Provided data
theorem oneTransaction_actionInv (addr : Byte) (m : AccessMode) (res : Byte → Byte → Response) (hn : maxTxns i = 1)
    (hv : ∀ l p, ValuesInv i l p) : ActionInv i l (oneTransaction addr m res poll l) := by
  unfold oneTransaction
  split
  next h0 => exact ⟨hpoll, by omega, rfl, fun _ _ _ => hv _ _⟩
  next => exact hpoll

theorem selectorCommand_actionInv (addr sel : Byte) (hn : maxTxns i = if sel = 0 then 1 else 0)
    (hv : ∀ l p, ValuesInv i l p) : ActionInv i l (selectorCommand addr sel poll l) := by
  by_cases hs : sel = 0
  · simpa [selectorCommand, hs] using
      oneTransaction_actionInv hpoll addr (.write 0x00) (fun _ _ => okResponse) (by simpa [hs] using hn) hv
  · unfold selectorCommand
    rw [if_pos hs]
    exact hpoll

theorem getModPlan_actionInv : ActionInv .getMod l (getModPlan poll l) := by
  unfold getModPlan
  split
  next h0 => exact ⟨hpoll, by rw [h0]; decide, rfl, fun _ _ _ => trivial⟩
  next => split <;> exact hpoll

theorem setFreqPlan_actionInv (val : BitVec 32) (hv : l.txns = 0 ∨ l.word = freqWord val) :
    ActionInv (.setFreq val) l (setFreqPlan val poll l) := by
  unfold setFreqPlan
  split
  next h => exact ⟨hpoll, by simp [h, maxTxns], rfl, fun _ _ _ => .inr rfl⟩
  next h => exact ⟨hpoll, by simp [h, maxTxns], rfl, fun _ _ _ => .inr (by simpa [h] using hv)⟩
  next h => exact ⟨hpoll, by simp [h, maxTxns], rfl, fun _ _ _ => .inr (by simpa [h] using hv)⟩
  next h => exact ⟨hpoll, by simp [h, maxTxns], rfl, fun _ _ _ => .inr (by simpa [h] using hv)⟩
  next => exact hpoll

theorem setTxratePlan_actionInv (val : BitVec 32) (hv : l.txns = 0 ∨ l.word = (rateWord val).setWidth 32) :
    ActionInv (.setTxrate val) l (setTxratePlan val poll l) := by
  unfold setTxratePlan
  split
  next h => exact ⟨hpoll, by simp [h, maxTxns], rfl, fun _ _ _ => .inr rfl⟩
  next h => exact ⟨hpoll, by simp [h, maxTxns], rfl, fun _ _ _ => .inr (by simpa [h] using hv)⟩
  next h => exact ⟨hpoll, by simp [h, maxTxns], rfl, fun _ _ _ => .inr (by simpa [h] using hv)⟩
  next => exact hpoll

theorem getFreqPlan_actionInv (hv : l.bytes.length = l.txns - 1) : ActionInv .getFreq l (getFreqPlan poll l) := by
  unfold getFreqPlan
  split
  next h => exact ⟨hpoll, by simp [h, maxTxns], rfl, fun _ _ hpt => by simp [ValuesInv, hpt, hv, h]⟩
  next h => exact ⟨hpoll, by simp [h, maxTxns], rfl, fun _ _ hpt => by simp [ValuesInv, keepByte, hpt, hv, h]⟩
  next h => exact ⟨hpoll, by simp [h, maxTxns], rfl, fun _ _ hpt => by simp [ValuesInv, keepByte, hpt, hv, h]⟩
  next h => exact ⟨hpoll, by simp [h, maxTxns], rfl, fun _ _ hpt => by simp [ValuesInv, keepByte, hpt, hv, h]⟩
  next => exact hpoll

/-- After a completed poll AUTORANGE polls again only below the limit (43_autoranging.md R143, R145). -/
theorem afterPoll_actionInv (hv : l.txns = poll + 2 ∧ poll < Config.pollLimit) :
    ActionInv .autorange l (afterPoll poll l) := by
  obtain ⟨ht, hlt⟩ := hv
  unfold afterPoll
  split
  · split
    next hmore =>
      have hn : l.txns < Config.pollLimit + 1 := by omega
      exact ⟨hmore.le, hn, rfl, fun _ _ hpt => by simp [ValuesInv, hpt, ht, hmore]⟩
    next => exact hlt
  · split <;> exact hpoll

theorem autorangePlan_actionInv (hv : 2 ≤ l.txns → l.txns = poll + 2 ∧ poll < Config.pollLimit) :
    ActionInv .autorange l (autorangePlan poll l) := by
  unfold autorangePlan
  split
  next h => exact ⟨hpoll, by rw [h]; decide, rfl, fun _ _ hpt => by simp [ValuesInv, hpt, h]⟩
  next h => exact ⟨by decide, by rw [h]; decide, rfl, fun _ _ hpt => by simp [ValuesInv, hpt, h, Config.pollLimit]⟩
  next h0 h1 =>
    have hge : 2 ≤ l.txns := (Nat.two_le_iff _).2 ⟨h0, h1⟩
    exact afterPoll_actionInv hpoll (hv hge)

theorem planOf_actionInv (hl : l.point = .between) (hv : ValuesInv i l poll) : ActionInv i l (planOf i poll l) := by
  cases i with
  | setFreq val => exact setFreqPlan_actionInv hpoll val (by simpa [ValuesInv, hl] using hv)
  | getFreq => exact getFreqPlan_actionInv hpoll (by simpa [ValuesInv, hl] using hv)
  | setTxrate val => exact setTxratePlan_actionInv hpoll val (by simpa [ValuesInv, hl] using hv)
  | getMod => exact getModPlan_actionInv hpoll
  | autorange => exact autorangePlan_actionInv hpoll (by simpa [ValuesInv, hl] using hv)
  | setMod sel => exact selectorCommand_actionInv hpoll _ _ rfl fun _ _ => trivial
  | setFraming sel => exact selectorCommand_actionInv hpoll _ _ rfl fun _ _ => trivial
  | setEncoding sel => exact selectorCommand_actionInv hpoll _ _ rfl fun _ _ => trivial
  | _ =>
    simp only [planOf, setPwrmode]
    exact oneTransaction_actionInv hpoll _ _ _ rfl fun _ _ => trivial

end

/-- What the invariant asks of the effect of a step that leaves this poll index. -/
def EffectInv (i : Instr) (k poll : Nat) (s : State) : Effect → Prop
  | .wait => poll = s.poll
  | .drive d r l => PointInv (maxTxns i) (k + 1) l (csAfter d r) ∧ ValuesInv i l poll
  | .exchange _ _ l => PointInv (maxTxns i) (k + 1) l s.cs ∧ ValuesInv i l poll
  | .finish _ => s.cs ≠ .low

theorem Effect.apply_keeps_blockInv {e : Effect} {poll : Nat} (hs : BlockInv s) (hp : s.phase = .busy i k l)
    (hpoll : poll ≤ Config.pollLimit) (he : EffectInv i k poll s e) : BlockInv (setPoll poll (e.apply i k s)) := by
  obtain ⟨-, hresp, -, -⟩ := (blockInv_busy hp).1 hs
  cases e with
  | wait => cases he; exact hs
  | drive d r l' => exact (blockInv_busy rfl).2 ⟨hpoll, hresp, he⟩
  | exchange out b l' => exact (blockInv_busy rfl).2 ⟨hpoll, hresp, he⟩
  | finish r => exact (blockInv_idle rfl).2 ⟨hpoll, he⟩

/-! #### What the invariant says at each point of a command (10_state.md R15, 40_framer.md R104 to R106) -/

section
variable {n : Nat} {cs : CsLevel}

theorem pointInv_between (hl : l.point = .between) :
    PointInv n k l cs ↔ k = 4 * l.txns ∧ l.txns ≤ n ∧ cs ≠ .low ∧ (0 < l.txns → cs = .high) := by
  simp only [PointInv, hl]

theorem pointInv_sendHigh (hl : l.point = .sendHigh) :
    PointInv n k l cs ↔ k = 4 * l.txns + 1 ∧ l.txns < n ∧ cs = .low ∧ emitted l.frame := by
  simp only [PointInv, hl]

theorem pointInv_sendLow (hl : l.point = .sendLow) :
    PointInv n k l cs ↔ k = 4 * l.txns + 2 ∧ l.txns < n ∧ cs = .low ∧ emitted l.frame := by
  simp only [PointInv, hl]

theorem pointInv_release (hl : l.point = .release) :
    PointInv n k l cs ↔ k = 4 * l.txns + 3 ∧ l.txns < n ∧ cs = .low ∧ emitted l.frame := by
  simp only [PointInv, hl]

theorem pointInv_restore (hl : l.point = .restore) :
    PointInv n k l cs ↔ 4 * l.txns + 1 ≤ k ∧ k ≤ 4 * l.txns + 3 ∧ l.txns < n ∧ cs ≠ .high := by
  simp only [PointInv, hl]

theorem pointInv_failed (hl : l.point = .failed) :
    PointInv n k l cs ↔ 4 * l.txns + 2 ≤ k ∧ k ≤ 4 * l.txns + 4 ∧ l.txns < n ∧ cs ≠ .low := by
  simp only [PointInv, hl]

/-- The line is not High where the restore drive is due: an exchange failed with it Low. -/
theorem restore_of_exchangeErr {k' : Nat} (hk : 4 * l.txns + 1 ≤ k') (hk' : k' ≤ 4 * l.txns + 3) (hn : l.txns < n)
    (hcs : cs = .low) : PointInv n k' { l with point := .restore } cs :=
  (pointInv_restore rfl).2 ⟨hk, hk', hn, by simp [hcs]⟩

/-- No drive High leaves the line Low. -/
theorem csAfter_high_ne_low (r : DriveResult) : csAfter .high r ≠ .low := by cases r <;> simp [csAfter]

end

/-- Between transactions: the action respects the invariant, so its effect does. -/
theorem startEffect_inv {a : Action} (hl : l.point = .between) (ha : ActionInv i l a)
    (hpt : PointInv (maxTxns i) k l s.cs) (hpoll : s.poll ≤ Config.pollLimit) (d : DriveAnswer) :
    nextPoll l a d s.poll ≤ Config.pollLimit ∧ EffectInv i k (nextPoll l a d s.poll) s (startEffect a d) := by
  obtain ⟨hk, -, hcs, -⟩ := (pointInv_between hl).1 hpt
  cases a with
  | transact p l' addr m =>
    obtain ⟨hp, hn, ht, hv⟩ := ha
    rcases d with ⟨_ | _⟩ | _
    · simp only [nextPoll, hl, startEffect]
      exact ⟨hp, (pointInv_sendHigh rfl).2 ⟨by simp [hk, ht], by simpa [ht] using hn, rfl, emitted_encodeFrame addr m⟩,
        hv _ _ nofun⟩
    · simp only [nextPoll, hl, startEffect]
      exact ⟨hp, (pointInv_restore rfl).2 ⟨by simp [hk, ht], by simp [hk, ht], by simpa [ht] using hn, nofun⟩,
        hv _ _ nofun⟩
    · simp only [nextPoll, hl, startEffect]
      exact ⟨hpoll, rfl⟩
  | respond p r => simpa only [nextPoll, hl, startEffect] using ⟨ha, hcs⟩
  | raise p c v => simpa only [nextPoll, hl, startEffect] using ⟨ha, hcs⟩

/-- Inside a transaction the poll index stays and the effect respects the invariant, whatever the action. -/
theorem inFlightEffect_inv (hl : l.point ≠ .between) (hpt : PointInv (maxTxns i) k l s.cs) (hv : ValuesInv i l s.poll)
    (a : Action) (d : DriveAnswer) (x : ExchangeAnswer) : EffectInv i k s.poll s (effectOf l a d x) := by
  cases hq : l.point with
  | between => exact absurd hq hl
  | sendHigh =>
    obtain ⟨hk, hn, hcs, he⟩ := (pointInv_sendHigh hq).1 hpt
    rcases x with b | _ | _
    · simp only [effectOf, hq]
      exact ⟨(pointInv_sendLow rfl).2 ⟨by simp [hk], hn, hcs, he⟩, hv.inFlight hl nofun rfl rfl rfl⟩
    · simp only [effectOf, hq]
      exact ⟨restore_of_exchangeErr (by omega) (by omega) hn hcs, hv.inFlight hl nofun rfl rfl rfl⟩
    · simp only [effectOf, hq]; rfl
  | sendLow =>
    obtain ⟨hk, hn, hcs, he⟩ := (pointInv_sendLow hq).1 hpt
    rcases x with b | _ | _
    · simp only [effectOf, hq]
      exact ⟨(pointInv_release rfl).2 ⟨by simp [hk], hn, hcs, he⟩, hv.inFlight hl nofun rfl rfl rfl⟩
    · simp only [effectOf, hq]
      exact ⟨restore_of_exchangeErr (by omega) (by omega) hn hcs, hv.inFlight hl nofun rfl rfl rfl⟩
    · simp only [effectOf, hq]; rfl
  | release =>
    obtain ⟨hk, hn, -, -⟩ := (pointInv_release hq).1 hpt
    rcases d with ⟨_ | _⟩ | _
    · simp only [effectOf, hq]
      exact ⟨(pointInv_between rfl).2 ⟨by simp [hk]; omega, hn, nofun, fun _ => rfl⟩, hv.completed hl⟩
    · simp only [effectOf, hq]
      exact ⟨(pointInv_failed rfl).2 ⟨by simp [hk], by simp [hk], hn, nofun⟩, hv.inFlight hl nofun rfl rfl rfl⟩
    · simp only [effectOf, hq]; rfl
  | restore =>
    obtain ⟨hk, hk', hn, -⟩ := (pointInv_restore hq).1 hpt
    cases d with
    | returns r =>
      simp only [effectOf, hq]
      exact ⟨(pointInv_failed rfl).2 ⟨by simpa using hk, by simpa using hk', hn, csAfter_high_ne_low r⟩,
        hv.inFlight hl nofun rfl rfl rfl⟩
    | never => simp only [effectOf, hq]; rfl
  | failed =>
    obtain ⟨-, -, -, hcs⟩ := (pointInv_failed hq).1 hpt
    simp only [effectOf, hq]
    exact hcs

theorem advance_keeps_blockInv (hs : BlockInv s) (hp : s.phase = .busy i k l) : BlockInv (advance i (planOf i) k l s) := by
  obtain ⟨hpoll, -, hpt, hv⟩ := (blockInv_busy hp).1 hs
  rw [advance_eq_effect]
  by_cases hl : l.point = .between
  · obtain ⟨hpoll', he⟩ := startEffect_inv hl (planOf_actionInv hpoll hl hv) hpt hpoll (driveAnswer s)
    refine Effect.apply_keeps_blockInv hs hp hpoll' ?_
    simpa only [effectOf, hl] using he
  · rw [nextPoll_inFlight hl]
    exact Effect.apply_keeps_blockInv hs hp hpoll (inFlightEffect_inv hl hpt hv _ _ _)

/-- A command that is accepted starts with the invariant. -/
theorem accept_blockInv (hs : BlockInv s) (hp : s.phase = .idle) (hr : s.resp = none) (i : Instr) :
    BlockInv (accept i s) := by
  obtain ⟨hpoll, hcs⟩ := (blockInv_idle hp).1 hs
  have hpt : PointInv (maxTxns i) 0 Locals.fresh s.cs :=
    (pointInv_between rfl).2 ⟨rfl, Nat.zero_le _, hcs, fun h => absurd h (Nat.lt_irrefl 0)⟩
  refine (blockInv_busy rfl).2 ⟨hpoll, hr, hpt, ?_⟩
  cases i with
  | setFreq val => exact .inl ⟨rfl, rfl⟩
  | setTxrate val => exact .inl ⟨rfl, rfl⟩
  | getFreq => rfl
  | autorange => exact nofun
  | _ => trivial

end

/-- Settles O49. -/
theorem resetHasBlockInv : Obligations.ResetHasBlockInv := (blockInv_idle rfl).2 ⟨Nat.zero_le _, nofun⟩

/-- Settles O50, rule by rule of the step. -/
theorem stepKeepsBlockInv : Obligations.StepKeepsBlockInv := by
  intro s t hs h
  cases step_eq_next_iff.1 h with
  | reset hz => exact (blockInv_idle rfl).2 ⟨Nat.zero_le _, nofun⟩
  | busy hz hp => exact advance_keeps_blockInv hs hp
  | @taken r hz hp hr hh => exact (blockInv_idle (s := takeResponse r s) hp).2 ((blockInv_idle hp).1 hs)
  | held hz hp hr hh => exact hs
  | noCommand ha hc => exact hs
  | @accepted w ws i ha hc hd =>
    obtain ⟨hp, hr, -⟩ := ha
    have hdrop : BlockInv (dropCommand ws s) := (blockInv_idle (s := dropCommand ws s) hp).2 ((blockInv_idle hp).1 hs)
    exact advance_keeps_blockInv (accept_blockInv hdrop hp hr i) rfl
  | illegal ha hc hd => exact (blockInv_idle rfl).2 ((blockInv_idle ha.1).1 hs)

end Sys2Proof.Machine
end

section
/-! SUPPORT. Proofs about the register space (20_memory.md): the source gives fifteen addresses, and the other three are
drawn one after the other from the 7-bit addresses still free. -/

namespace Sys2Proof.Machine

open Sys2Proof

/-! ### The addresses the source gives -/

theorem mem_allRegs (r : ChipReg) : r ∈ allRegs := by cases r <;> decide

theorem fixedAddr_injective {r r' : ChipReg} {a : Byte} (h : fixedAddr r = some a) (h' : fixedAddr r' = some a) :
    r = r' := by
  have table : ∀ x ∈ allRegs, ∀ y ∈ allRegs, (fixedAddr x).isSome → fixedAddr x = fixedAddr y → x = y := by decide
  exact table r (mem_allRegs r) r' (mem_allRegs r') (by rw [h]; rfl) (h.trans h'.symm)

theorem mem_fixedAddrs {r : ChipReg} {a : Byte} (h : fixedAddr r = some a) : a ∈ allRegs.filterMap fixedAddr :=
  List.mem_filterMap.2 ⟨r, mem_allRegs r, h⟩

theorem isRegAddr_of_fixed {r : ChipReg} {a : Byte} (h : fixedAddr r = some a) : isRegAddr a = true := by
  have table : ∀ b ∈ allRegs.filterMap fixedAddr, isRegAddr b = true := by decide
  exact table a (mem_fixedAddrs h)

theorem fixed_not_mem_openAddrs {r : ChipReg} {a : Byte} (h : fixedAddr r = some a) : a ∉ openAddrs := by
  intro ha
  have hfree := (List.mem_filter.1 ha).2
  simp [mem_fixedAddrs h] at hfree

/-! ### The three open addresses -/

theorem addrFraming_ne_addrPincfg2 : addrFraming ≠ addrPincfg2 :=
  (openAddrs_nodup.mem_erase_iff.1 addrFraming_mem).1

theorem addrEncoding_ne_addrFraming : addrEncoding ≠ addrFraming :=
  ((openAddrs_nodup.erase addrPincfg2).mem_erase_iff.1 addrEncoding_mem).1

theorem addrEncoding_ne_addrPincfg2 : addrEncoding ≠ addrPincfg2 :=
  (openAddrs_nodup.mem_erase_iff.1 (List.mem_of_mem_erase addrEncoding_mem)).1

theorem fixedAddr_eq_none_iff {r : ChipReg} :
    fixedAddr r = none ↔ r = .pincfg2 ∨ r = .framing ∨ r = .encoding := by cases r <;> decide

theorem regAddr_mem_openAddrs {r : ChipReg} (h : fixedAddr r = none) : regAddr r ∈ openAddrs := by
  obtain rfl | rfl | rfl := fixedAddr_eq_none_iff.1 h
  · exact addrPincfg2_mem
  · exact List.mem_of_mem_erase addrFraming_mem
  · exact List.mem_of_mem_erase (List.mem_of_mem_erase addrEncoding_mem)

theorem openRegs_addrs_nodup : ([ChipReg.pincfg2, .framing, .encoding].map regAddr).Nodup := by
  simp [regAddr, addrFraming_ne_addrPincfg2.symm, addrEncoding_ne_addrPincfg2.symm, addrEncoding_ne_addrFraming.symm]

About this exercise
Everything above from the line containing "l.txns < n)" down to the line containing "(hpt : PointInv (maxTxns i) k l s.cs) (hpoll" is to be transcribed exactly, with both of those lines included and nothing else added.

Answer to this task
theorem restore_of_exchangeErr {k' : Nat} (hk : 4 * l.txns + 1 ≤ k') (hk' : k' ≤ 4 * l.txns + 3) (hn : l.txns < n)
    (hcs : cs = .low) : PointInv n k' { l with point := .restore } cs :=
  (pointInv_restore rfl).2 ⟨hk, hk', hn, by simp [hcs]⟩

/-- No drive High leaves the line Low. -/
theorem csAfter_high_ne_low (r : DriveResult) : csAfter .high r ≠ .low := by cases r <;> simp [csAfter]

end

/-- Between transactions: the action respects the invariant, so its effect does. -/
theorem startEffect_inv {a : Action} (hl : l.point = .between) (ha : ActionInv i l a)
    (hpt : PointInv (maxTxns i) k l s.cs) (hpoll : s.poll ≤ Config.pollLimit) (d : DriveAnswer) :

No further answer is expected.